Letting China See U.S. Military Capacities a Bad Idea

Dean Cheng /

United States Secretary of the Navy Ray Mabus has announced that the U.S. would “welcome” Chinese participation in the 2014 Rim of the Pacific (RIMPAC) exercises. These naval exercises, considered the world’s largest, involve over 40 vessels from some 22 nations. The People’s Republic of China (PRC) is one of the few Asian navies that is not involved.

The purpose of RIMPAC is to facilitate interoperability and familiarity among friends and allies. Not surprisingly, almost all of the nations involved in RIMPAC are military allies or close partners of the U.S. In 2010, for example, the participants included Australia, Canada, Chile, Colombia, France, Indonesia, Japan, Malaysia, Netherlands, Peru, South Korea, Singapore, Thailand, and the U.S.

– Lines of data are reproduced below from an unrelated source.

theorem listed_start (bs : List Byte) : Listed bs (State.start bs) :=
  ⟨rfl, rfl, Nat.zero_le _, [], nofun, rfl, (List.append_nil _).symm⟩

/-- A step that prints adds its instruction to the sequence; the others leave it. -/
theorem Listed.step {bs : List Byte} (s t : State) (hlisted : Listed bs s) (h : step s = .next t) : Listed bs t := by
  obtain ⟨hmem, hlen, hbound, is, hwf, hbytes, hout⟩ := hlisted
  cases stepTo_of_step h with
  | stays | ends | raises => exact ⟨hmem, hlen, hbound, is, hwf, hbytes, hout⟩
  | @prints i _ hfetch hfits =>
    obtain ⟨hi, hencode⟩ := encode_of_fetch hmem hlen hbound hfetch
    refine ⟨hmem, hlen, hlen ▸ hfits, is ++ [i], ?_, ?_, ?_⟩
    · exact List.forall_mem_append.mpr ⟨hwf, List.forall_mem_singleton.mpr hi⟩
    · rw [State.advance_ip, List.take_add, hbytes, hencode, assemble_append, assemble_singleton]
    · rw [State.advance_out, hout, listing_append_singleton]

theorem listed_of_run {bs : List Byte} {k : Nat} {t : State} (h : core.run k (State.start bs) = .next t) : Listed bs t :=
  run_keeps Listed.step (listed_start bs) h

/-- A run that is done stands at the end of its stream. -/
theorem ip_of_done {bs : List Byte} {k : Nat} {t : State} (h : core.run k (State.start bs) = .next t)
    (hdone : t.status = .done) : t.ip = bs.length := by
  have hfits := (run_keeps everyStepKeepsTheInvariant (inv_start bs) h).fits
  rw [statusFits, hdone] at hfits
  exact hfits.trans (listed_of_run h).len

/-- Settles O56: the sequence decoded up to the end of the stream. -/
theorem doneMeansTheStreamIsTiled : Obligations.DoneMeansTheStreamIsTiled := by
  intro bs k t h hdone
  have hip := ip_of_done h hdone
  obtain ⟨is, hwf, hbytes, hout⟩ := (listed_of_run h).tiled
  rw [hip, List.take_length] at hbytes
  exact ⟨is, hwf, hbytes, hout, hip⟩

/-! ### Runs on assembled instructions -/

/-- The state of a run on `bs` once it has decoded the instructions `is`. -/
def listedState (bs : List Byte) (is : List Instr) : State :=
  { State.start bs with out := listing is, ip := (assemble is).length }

/-- The instruction whose bytes come next is decoded next. -/
theorem step_listedState {bs more : List Byte} {is : List Instr} {i : Instr} (hi : i.wellFormed = true)
    (hbs : bs = assemble is ++ (encode i ++ more)) :
    Machine.step (listedState bs is) = .next (listedState bs (is ++ [i])) := by
  obtain ⟨hencoded, hshort, hlong⟩ := Laws.LengthIsEncoded.any i
  have hlen : bs.length = (assemble is).length + (i.len + more.length) := by
    rw [hbs, List.length_append, List.length_append, hencoded]
  have hip : (listedState bs is).ip = (assemble is).length := rfl
  have hslen : (listedState bs is).len = bs.length := rfl
  have hwindow : window (listedState bs is) maxLen (listedState bs is).ip = encode i ++ more.take (maxLen - i.len) := by
    rw [window_of_stream (bs := bs) (s := listedState bs is) rfl rfl (by omega), hip, hbs, List.drop_left, List.take_append, hencoded,
      List.take_of_length_le (show (encode i).length ≤ maxLen from hencoded.trans_le hlong)]
  have hfetch : fetch (listedState bs is) = .ok i := by
    rw [fetch, hwindow, decodeOfEncode i _ hi]
  rw [step_of_fetch_ok rfl (by omega) hfetch, exec_of_fits i _ (by omega)]
  simp only [listedState, State.advance, listing_append_singleton, assemble_append, assemble_singleton, List.length_append,
    hencoded]

/-- A sequence whose bytes come next is decoded in as many steps as it has instructions. -/
theorem run_listedState {bs more : List Byte} (is js : List Instr) (hwf : ∀ i ∈ js, i.wellFormed = true)
    (hbs : bs = assemble is ++ (assemble js ++ more)) :
    core.run js.length (listedState bs is) = .next (listedState bs (is ++ js)) := by
  induction js generalizing is with
  | nil =>
    rw [List.append_nil]
    rfl
  | cons i js ih =>
    obtain ⟨hi, hjs⟩ := List.forall_mem_cons.mp hwf
    rw [← List.singleton_append, assemble_append, assemble_singleton, List.append_assoc] at hbs
    rw [List.length_cons, run_succ (step_listedState hi hbs), ih (is ++ [i]) hjs, List.append_assoc, List.singleton_append]
    rw [hbs, assemble_append, assemble_singleton, List.append_assoc]

/-- A run on assembled instructions and more bytes decodes the instructions. -/
theorem run_assemble {is : List Instr} (hwf : ∀ i ∈ is, i.wellFormed = true) (more : List Byte) :
    core.run is.length (State.start (assemble is ++ more)) = .next (listedState (assemble is ++ more) is) :=
  run_listedState [] is hwf rfl

/-- Settles O57: the instructions are decoded, and one more step finds the end of the stream. -/
theorem assembledInstructionsAreListed : Obligations.AssembledInstructionsAreListed := by
  intro is hwf
  have hrun := run_assemble hwf []
  rw [List.append_nil] at hrun
  rw [run_add hrun, run_succ (step_at_end rfl rfl)]
  rfl

/-- Settles O58: the bytes before the faulting instruction are assembled instructions. -/
theorem faultLeavesACompletePrefix : Obligations.FaultLeavesACompletePrefix := by
  intro bs n t c h _
  obtain ⟨-, -, hbound, is, hwf, hbytes, hout⟩ := listed_of_run h
  refine ⟨is.length + 1, _, hbytes ▸ assembledInstructionsAreListed is hwf, rfl, hout.symm, ?_⟩
  exact List.length_take_of_le hbound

Inviting the PRC to join RIMPAC, however, seems deeply problematic, because participation would potentially provide the People’s Liberation Army Navy (PLAN) with an excellent opportunity to study American military operations firsthand and from close proximity.

For the U.S., there is a question about whether we want to display our capacities and that of our allies and partners in front of members of the Chinese navy—at least some of whom, almost certainly, will be members of Chinese intelligence.

The types of operations typically exercised during RIMPAC include underway replenishment, anti-submarine warfare, anti-air warfare, and live-fire operations. Underway replenishment activities, which involve many large ships operating in very close proximity, are no mean feat. The U.S. is the unrivaled expert in this domain, and the Chinese are still learning. Is it in the American interest to give the Chinese front-row seats to such activities?

Also, carrier operations are a typical part of RIMPAC. With the addition of the carrier Liaoning to China’s armada, the PLAN would be most interested in quickly learning how to conduct sustained flight operations. This past week’s initial takeoff and landing of a J-15 fighter aircraft underscores how quickly, and how committed, China has been trying to learn this difficult set of skills.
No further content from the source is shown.